What the exercise asks: The lines from the start of the records through the one containing "(R100, R131). -/" are to be restated word for word; please include both ends.

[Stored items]
-- ==== Sys2Proof/Machine/Label.lean ====
section
/-!
DEFINITION. Physical memory and the label algebra: bytes of main memory and the units that are not live (R113, R114),
label records, Clean, Minimise, Bound, Product, Merge, Visible, and interning (R56-R62, R75, R288, R341).
-/

namespace Sys2Proof.Machine

/-! ### Units of the package -/

/-- The die of a core: application core, translation or host service core (R13, R14). -/
def dieOf (c : Nat) : Nat :=
  if c < 0x1000 then c / 2048 else if c < 0x1040 then (c - 0x1000) / 32 else (c - 0x1040) / 4

/-- The group of a core; a service core has a number of its own past the groups (log 6). -/
def groupOf (c : Nat) : Nat := if c < 0x1000 then c / 16 else c - 0x1000 + 256

/-- The super-group of a core; for a host service core the first of its quadrant (log 6). -/
def sgOf (c : Nat) : Nat :=
  if c < 0x1000 then c / 64 else if c < 0x1040 then c - 0x1000 else (c - 0x1040) * 8

/-- The tile of a core; a service core has a number of its own past the tiles (log 6). -/
def tileOf (c : Nat) : Nat := if c < 0x1000 then c / 4 else c - 0x1000 + 1024

/-- The unit of level `scope` (R44's codes) that holds a core; service cores belong to what they serve (R137). -/
def unitOf (scope c : Nat) : Nat :=
  match scope with
  | 0 => c
  | 1 => tileOf c
  | 2 => groupOf c
  | 3 => if 0x1040 ≤ c then c else sgOf c
  | 4 => sgOf c / 8
  | 5 => dieOf c
  | _ => 0

/-- Two cores share a unit of level `scope` (R100, R131). -/
def share (scope c d : Nat) : Bool := decide (1 ≤ scope) && decide (unitOf scope c = unitOf scope d)

/-- Frame `f` of die `d`. -/
def State.frameAt (s : State) (d : Nat) (f : BitVec 8) : Frame :=
  Tab.get {} (s.dies.getD d {}).frames f.toNat

/-- A change of one die. -/
def State.modDie (s : State) (d : Nat) (g : Die → Die) : State :=
  { s with dies := s.dies.setIfInBounds d (g (s.dies.getD d {})) }

/-- A die's record. -/
def State.dieAt (s : State) (d : Nat) : Die := s.dies.getD d {}

/-- A new frame record. -/
def State.setFrame (s : State) (d : Nat) (f : BitVec 8) (fr : Frame) : State :=
  s.modDie d fun x => { x with frames := Tab.put {} x.frames f.toNat fr }

/-! ### Main memory -/

/-- PA lies in the enabled spillway of die `d` (R148). -/
def State.inSpill (s : State) (d pa : Nat) : Bool :=
  let w := (s.dieAt d).spill
  bit w 0 && decide (bits w 20 28 * 2 ^ 20 ≤ pa) && decide (pa < bits w 20 28 * 2 ^ 20 + (bits w 8 12 + 1) * 2 ^ 20)

/-- One byte of main memory: zero in a unit that is not live (R114), open in an enabled spillway (R148). -/
def State.mainByte (s : State) (pa : Nat) : Byte :=
  if s.inSpill 0 pa || s.inSpill 1 pa then Config.freeByte s.free pa
  else if Tab.get false s.mem.notLive (pa / 65536) then 0
  else Tab.get 0 s.mem.main pa

/-- `n` bytes of main memory. -/
def State.mainBytes (s : State) (pa : Nat) : Nat → List Byte
  | 0 => []
  | n + 1 => s.mainByte pa :: State.mainBytes s (pa + 1) n

/-- A unit that is not live becomes live before a write: every atom of it reads zero with handle 0 (R114). -/
def State.wakeUnit (s : State) (u : Nat) : State :=
  if Tab.get false s.mem.notLive u then
    { s with mem := { s.mem with
        main := s.mem.main.filter fun p => decide (p.1 / 65536 ≠ u)
        mainSide := s.mem.mainSide.filter fun p => decide (p.1 / 2048 ≠ u)
        mainEcc := s.mem.mainEcc.filter fun p => decide (p.1 / 2048 ≠ u)
        notLive := Tab.put false s.mem.notLive u false } }
  else s

/-- An ordinary write into an enabled spillway leaves every word of that die open (R148). -/
def State.disturb (s : State) (d pa : Nat) : State :=
  if s.inSpill d pa then { (s.modDie d fun x => { x with words := [], disturbed := some s.free }) with free := s.free + 1 }
  else s

/-- Bytes written to main memory; side handles are the caller's. -/
def State.putMain (s : State) (pa : Nat) (bs : List Byte) : State :=
  let s := (s.wakeUnit (pa / 65536)).wakeUnit ((pa + bs.length - 1) / 65536)
  let s := (s.disturb 0 pa).disturb 1 pa
  { s with mem := { s.mem with main := Tab.fill 0 s.mem.main pa bs } }

/-- A write by a party whose atoms carry handle 0x0000, such as a record, a completion word or a host write (R47, R298,
R334). A write of a whole atom clears its poison (R353). -/
def State.putPlain (s : State) (pa : Nat) (bs : List Byte) : State :=
  let s := s.putMain pa bs
  let n := if bs.length = 0 then 0 else (pa + bs.length - 1) / 32 - pa / 32 + 1
  let whole := (upto n).filter fun i => decide (pa ≤ (pa / 32 + i) * 32 ∧ (pa / 32 + i) * 32 + 32 ≤ pa + bs.length)
  { s with mem := { s.mem with
      mainSide := Tab.fill always s.mem.mainSide (pa / 32) (List.replicate n always)
      mainEcc := whole.foldl (fun t i => Tab.put 0 t (pa / 32 + i) 0) s.mem.mainEcc } }

/-! ### Labels -/

/-- A label as its environments and its INC bit (R58, R59). -/
structure Lab where
  envs : List Env
  inc : Bool := false
  deriving DecidableEq, Repr

/-- n ⊆ e. -/
def sub (n e : Env) : Bool := decide (n &&& ~~~e = 0)

/-- Clean(S) (R61). -/
def clean (g : List Word) (s : List Env) : List Env := s.filter fun e => !(g.any fun n => sub n e)

/-- Duplicates removed. -/
def dedup (s : List Env) : List Env := s.foldr (fun e acc => if acc.contains e then acc else e :: acc) []

/-- Minimise(S), in ascending numeric order (R59, R61). -/
def minimise (s : List Env) : List Env :=
  let s := dedup s
  sortBy (fun a b => decide (a.toNat ≤ b.toNat)) (s.filter fun e => !(s.any fun f => decide (f ≠ e) && sub f e))

/-- The members that DROP keeps: the 15 of smallest population, ties to the smaller value (R61). -/
def dropped (s : List Env) : List Env :=
  sortBy (fun a b => decide (a.toNat ≤ b.toNat))
    ((sortBy (fun a b => decide (popCount 64 a.toNat < popCount 64 b.toNat
      ∨ (popCount 64 a.toNat = popCount 64 b.toNat ∧ a.toNat ≤ b.toNat))) s).take 15)

/-- The label that a handle names within a frame; a handle at or above NEXT is taken as NEVER (R56, R58, R59). -/
def State.labOf (s : State) (d : Nat) (f : BitVec 8) (h : Handle) : Lab :=
  let fr := s.frameAt d f
  if h = always then { envs := [0] }
  else if h = never || decide (fr.next.toNat ≤ h.toNat) then { envs := [] }
  else
    let a := fr.tbase.toNat * 65536 + 128 * h.toNat
    let hd := wordOf (s.mainBytes a 8)
    { envs := (dwords 15 (s.mainBytes (a + 8) 120)).take (bits hd 52 4), inc := bit hd 51 }

/-- Every union of one environment from each of two sets. -/
def unions (a b : List Env) : List Env := a.flatMap fun x => b.map fun y => x ||| y

/-- The unions of a list of labels, with the INC of any (R61). -/
def unionAll : List Lab → Lab
  | [] => { envs := [0] }
  | l :: ls =>
    let r := unionAll ls
    { envs := unions l.envs r.envs, inc := l.inc || r.inc }

/-- Clean and Minimise of a set (R61). -/
def State.reduce (s : State) (d : Nat) (f : BitVec 8) (l : Lab) : Lab :=
  { l with envs := minimise (clean (s.frameAt d f).nogoods l.envs) }

/-- The whole set of a Product, not bounded and not interned (R61, R288). -/
def State.rawProduct (s : State) (d : Nat) (f : BitVec 8) (hs : List Handle) : Lab :=
  s.reduce d f (unionAll (hs.map (s.labOf d f)))

/-- Visible(L, E) (R62). -/
def State.visible (s : State) (d : Nat) (f : BitVec 8) (l : Lab) (e : Env) : Bool :=
  (clean (s.frameAt d f).nogoods l.envs).any fun x => sub x e

/-- Why a label cannot be formed (R341): the size before Bound, or a full table. -/
inductive LabErr where
  | overflow (n : Nat)
  | full
  deriving DecidableEq, Repr

/-- The lowest handle whose record is the label (R60). -/
def State.findLab (s : State) (d : Nat) (f : BitVec 8) (l : Lab) : Option Nat :=
  ((upto (s.frameAt d f).next.toNat).drop 1).find? fun h => decide (s.labOf d f (BitVec.ofNat 16 h) = l)

/-- The bytes of a label record (R59). -/
def recordBytes (f : BitVec 8) (h : Nat) (l : Lab) : List Byte :=
  dwordBytes (word (f.toNat * 2 ^ 56 + l.envs.length * 2 ^ 52 + (if l.inc then 2 ^ 51 else 0) + h)
    :: (l.envs ++ List.replicate (15 - l.envs.length) 0))

/-- The handle of a bounded label: ALWAYS, NEVER, an existing record, or record NEXT, written once (R60). -/
def State.intern (s : State) (d : Nat) (f : BitVec 8) (l : Lab) : Except LabErr (Handle × State) :=
  if l.envs = [] then .ok (never, s)
  else if l.envs = [0] then .ok (always, s)
  else
    match s.findLab d f l with
    | some h => .ok (BitVec.ofNat 16 h, s)
    | none =>
      let fr := s.frameAt d f
      if fr.cap.toNat ≤ fr.next.toNat then .error .full
      else
        let h := fr.next.toNat
        let s := s.putPlain (fr.tbase.toNat * 65536 + 128 * h) (recordBytes f h l)
        .ok (fr.next, s.setFrame d f { fr with next := fr.next + 1 })

/-- Bound and interning; `drop` makes Bound act as under DROP (R61, R75, R341). -/
def State.bound (s : State) (d : Nat) (f : BitVec 8) (drop : Bool) (l : Lab) : Except LabErr (Handle × State) :=
  if l.envs.length ≤ 15 then s.intern d f l
  else if drop || !(s.frameAt d f).policy then
    (s.intern d f { envs := dropped l.envs, inc := true }).map fun r =>
      (r.1, r.2.setFrame d f { r.2.frameAt d f with inc := true })
  else .error (.overflow l.envs.length)

/-- Product of handles of one frame (R61). -/
def State.product (s : State) (d : Nat) (f : BitVec 8) (drop : Bool) (hs : List Handle) : Except LabErr (Handle × State) :=
  let hs := hs.filter fun h => decide (h ≠ always)
  if hs = [] then .ok (always, s)
  else if hs.contains never then .ok (never, s)
  else s.bound d f drop (s.rawProduct d f hs)

/-- Product whose first operand is the set of Merge(L1, L2) (R61, R77). -/
def State.mergeProduct (s : State) (d : Nat) (f : BitVec 8) (h1 h2 dep : Handle) : Except LabErr (Handle × State) :=
  let l1 := s.labOf d f h1
  let l2 := s.labOf d f h2
  s.bound d f false (s.reduce d f (unionAll [{ envs := l1.envs ++ l2.envs, inc := l1.inc || l2.inc }, s.labOf d f dep]))

/-- The frame status as FSTAT reads it (R56). -/
def Frame.status (f : Frame) : Word :=
  word (f.nogoods.length * 2 ^ 17 + (if f.inc then 2 ^ 16 else 0) + f.next.toNat)

/-- The label as a trap of the producing instruction (R342). -/
def State.labTrap (s : State) (d : Nat) (f : BitVec 8) : LabErr → Trap
  | .overflow n =>
    { cause := 0x1A, val := word n, d5 := word f.toNat, d6 := (s.frameAt d f).status }
  | .full => { cause := 0x1B, val := word f.toNat, d5 := word (s.frameAt d f).cap.toNat }

/-- A handle that a register operand may name: ALWAYS, NEVER, or below NEXT (R77, R229). -/
def State.handleOk (s : State) (d : Nat) (f : BitVec 8) (v : Word) : Bool :=
  decide (bits v 16 48 = 0) &&
    (decide (bits v 0 16 = 0) || decide (bits v 0 16 = 0xFFFF) || decide (bits v 0 16 < (s.frameAt d f).next.toNat))

end Sys2Proof.Machine
end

Solution to this task:
-- ==== Sys2Proof/Machine/Label.lean ====
section
/-!
DEFINITION. Physical memory and the label algebra: bytes of main memory and the units that are not live (R113, R114),
label records, Clean, Minimise, Bound, Product, Merge, Visible, and interning (R56-R62, R75, R288, R341).
-/

namespace Sys2Proof.Machine

/-! ### Units of the package -/

/-- The die of a core: application core, translation or host service core (R13, R14). -/
def dieOf (c : Nat) : Nat :=
  if c < 0x1000 then c / 2048 else if c < 0x1040 then (c - 0x1000) / 32 else (c - 0x1040) / 4

/-- The group of a core; a service core has a number of its own past the groups (log 6). -/
def groupOf (c : Nat) : Nat := if c < 0x1000 then c / 16 else c - 0x1000 + 256

/-- The super-group of a core; for a host service core the first of its quadrant (log 6). -/
def sgOf (c : Nat) : Nat :=
  if c < 0x1000 then c / 64 else if c < 0x1040 then c - 0x1000 else (c - 0x1040) * 8

/-- The tile of a core; a service core has a number of its own past the tiles (log 6). -/
def tileOf (c : Nat) : Nat := if c < 0x1000 then c / 4 else c - 0x1000 + 1024

/-- The unit of level `scope` (R44's codes) that holds a core; service cores belong to what they serve (R137). -/
def unitOf (scope c : Nat) : Nat :=
  match scope with
  | 0 => c
  | 1 => tileOf c
  | 2 => groupOf c
  | 3 => if 0x1040 ≤ c then c else sgOf c
  | 4 => sgOf c / 8
  | 5 => dieOf c
  | _ => 0

/-- Two cores share a unit of level `scope` (R100, R131). -/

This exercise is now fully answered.